Du sprichst deinen YouTube-Channel an, den Ballers Club. Erkläre mal, was es damit auf sich hat.

Ballers Club ist momentan einer der erfolgreichsten Basketball-Channel Deutschlands. Wir sind bei bescheidenen 5.000 Abonnenten, aber wir haben die Community. Jedes Video wird ungefähr 10.000 Mal angesehen – ich könnte also eine Halle füllen mit den Leuten, die sich die Videos ansehen. Es läuft sehr gut, wir wachsen sehr schnell. Darauf bin ich natürlich stolz. Ich habe einfach einen Channel gegründet, weil ich den deutschen Jugendspielern meine Erfahrungen mit auf dem Weg geben will. Ich weiß, welche Moves funktionieren, was im Spiel funktioniert, was nicht funktioniert.

Die Jungs in Deutschland kommen einfach zu kurz und haben es schwer, sich zu etablieren. Das ging mir schon immer ans Herz. Basketball kommt in Deutschland zu kurz: Basketball kommt in Deutschland im Fernsehen zu kurz, Basketball kommt in der Jugendförderung von deutschen jungen Talenten zu kurz, und deutsche Talente kommen in Sachen Spielzeit zu kurz. Ich denke, das Konzept, dass du mit sechs Amerikanern spielen kannst und sechs Deutsche hast, von denen zwei Amerikaner mit deutschem Pass sind… das macht ja überhaupt keinen Sinn. Da passen wir nicht auf uns auf. Da kommt der deutsche Jungendspieler einfach zu kurz.

Das einzige, was ich mit dem YouTube-Channel bewirken will, ist, deutschsprachigen jungen Menschen, die Basketball lieben, guten Content zu liefern und den deutschen Spielern ein paar Tipps zu geben, um sich wirklich zu verbessern und sich vielleicht auch in der ersten Bundesliga durchzusetzen.

Bevor du von der NBBL ans College gewechselt bist, gab es ja die derzeitige 6+6-Regelung noch gar nicht und noch mehr ausländische Spieler standen in den BBL-Kadern. Oft spricht man von der verlorenen Generation durch die Aufhebung der Ausländerbeschränkung. Ist das vielleicht ein Grund, warum du jetzt was für die Jugendspieler machen willst, weil sie zu deiner Zeit nicht gepusht wurden…

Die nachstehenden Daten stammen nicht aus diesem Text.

-- ==== Sys2Proof/Syntax.lean ====
section
/-! DEFINITION. The instructions: one constructor per row of spec/opcode_table.json, with their operands as the spec names
them (30_encoding.md R82, R83, R93). -/

namespace Sys2Proof

/-- The eight addressing modes, 0 to 7, with the source's names (R112, R114 to R120). -/
inductive Mode where
  | register | deferred | autoInc | autoIncDeferred | autoDec | autoDecDeferred | indexed | indexedDeferred
  deriving DecidableEq, Repr

/-- The eight general registers, 0 to 7; 6 is the stack pointer and 7 the program counter (R22). -/
inductive Reg where
  | r0 | r1 | r2 | r3 | r4 | r5 | sp | pc
  deriving DecidableEq, Repr

/-- A 6-bit operand specifier: a mode and a register (R82). -/
structure Specifier where
  mode : Mode
  reg : Reg
  deriving DecidableEq, Repr

/-- The 58 instructions of R93. `src` and `dst` are specifiers, `reg` a linkage register, `off` the 8-bit branch offset. -/
inductive Instr where
  /-- MOV (R161). -/
  | mov (src dst : Specifier)
  /-- MOVB (R162). -/
  | movb (src dst : Specifier)
  /-- CMP (R163). -/
  | cmp (src dst : Specifier)
  /-- CMPB (R164). -/
  | cmpb (src dst : Specifier)
  /-- BIT (R165). -/
  | bit (src dst : Specifier)
  /-- BITB (R166). -/
  | bitb (src dst : Specifier)
  /-- BIC (R167). -/
  | bic (src dst : Specifier)
  /-- BICB (R168). -/
  | bicb (src dst : Specifier)
  /-- BIS (R169). -/
  | bis (src dst : Specifier)
  /-- BISB (R170). -/
  | bisb (src dst : Specifier)
  /-- ADD (R171). -/
  | add (src dst : Specifier)
  /-- SUB (R172). -/
  | sub (src dst : Specifier)
  /-- CLR (R181). -/
  | clr (dst : Specifier)
  /-- CLRB (R182). -/
  | clrb (dst : Specifier)
  /-- COM (R183). -/
  | com (dst : Specifier)
  /-- COMB (R184). -/
  | comb (dst : Specifier)
  /-- INC (R185). -/
  | inc (dst : Specifier)
  /-- INCB (R186). -/
  | incb (dst : Specifier)
  /-- DEC (R187). -/
  | dec (dst : Specifier)
  /-- DECB (R188). -/
  | decb (dst : Specifier)
  /-- NEG (R189). -/
  | neg (dst : Specifier)
  /-- NEGB (R190). -/
  | negb (dst : Specifier)
  /-- ADC (R191). -/
  | adc (dst : Specifier)
  /-- ADCB (R192). -/
  | adcb (dst : Specifier)
  /-- SBC (R193). -/
  | sbc (dst : Specifier)
  /-- SBCB (R194). -/
  | sbcb (dst : Specifier)
  /-- TST (R195). -/
  | tst (dst : Specifier)
  /-- TSTB (R196). -/
  | tstb (dst : Specifier)
  /-- SWAB (R197). -/
  | swab (dst : Specifier)
  /-- CLC (R211). -/
  | clc
  /-- CLV (R212). -/
  | clv
  /-- CLZ (R213). -/
  | clz
  /-- CLN (R214). -/
  | cln
  /-- SEC (R215). -/
  | sec
  /-- SEV (R216). -/
  | sev
  /-- SEZ (R217). -/
  | sez
  /-- SEN (R218). -/
  | sen
  /-- BR (R221). -/
  | br (off : BitVec 8)
  /-- BNE (R222). -/
  | bne (off : BitVec 8)
  /-- BEQ (R223). -/
  | beq (off : BitVec 8)
  /-- BGE (R224). -/
  | bge (off : BitVec 8)
  /-- BLT (R225). -/
  | blt (off : BitVec 8)
  /-- BGT (R226). -/
  | bgt (off : BitVec 8)
  /-- BLE (R227). -/
  | ble (off : BitVec 8)
  /-- BPL (R228). -/
  | bpl (off : BitVec 8)
  /-- BMI (R229). -/
  | bmi (off : BitVec 8)
  /-- BHI (R230). -/
  | bhi (off : BitVec 8)
  /-- BLOS (R231). -/
  | blos (off : BitVec 8)
  /-- BVC (R232). -/
  | bvc (off : BitVec 8)
  /-- BVS (R233). -/
  | bvs (off : BitVec 8)
  /-- BCC, also BHIS (R234). -/
  | bcc (off : BitVec 8)
  /-- BCS, also BLO (R235). -/
  | bcs (off : BitVec 8)
  /-- JMP (R241). -/
  | jmp (dst : Specifier)
  /-- JSR (R242). -/
  | jsr (reg : Reg) (dst : Specifier)
  /-- RTS (R243). -/
  | rts (reg : Reg)
  /-- HALT (R250). -/
  | halt
  /-- WAIT (R251). -/
  | wait
  /-- RESET (R252). -/
  | reset
  deriving DecidableEq, Repr

end Sys2Proof
end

Ja, es wurde nichts gepusht. Den Spielern, die sich jetzt durchgesetzt haben, muss man wirklich Respekt zollen. Es ist klar, dass ein Spieler, der in Deutschland aufgewachsen ist und 18 Jahre alt ist, nicht besser spielen wird als ein 25-jähriger Amerikaner. Aber darum geht es ja auch gar nicht. Es geht darum, dass die Fans Spaß haben. Natürlich wollen die Fans Dunks und Show, aber wenn du zum Beispiel nur zwei Amerikaner hättest, dann wären ja die Amerikaner automatisch besser, weil du ja nur zwei haben könntest und dementsprechend in die Tasche greifen könntest. Und die würden dir dann spektakuläre Plays liefern, die die Leute auch in die Halle bringen. Und dann hast du natürlich auch ein Team, mit dem man sich identifizieren kann. Die Fans wollen ja auch mit dir reden, Unterschriften und eine Connection aufbauen. Das ist natürlich schwierig, wenn man nicht die Sprache sprechen kann. Der Identifikationswert geht irgendwie verloren.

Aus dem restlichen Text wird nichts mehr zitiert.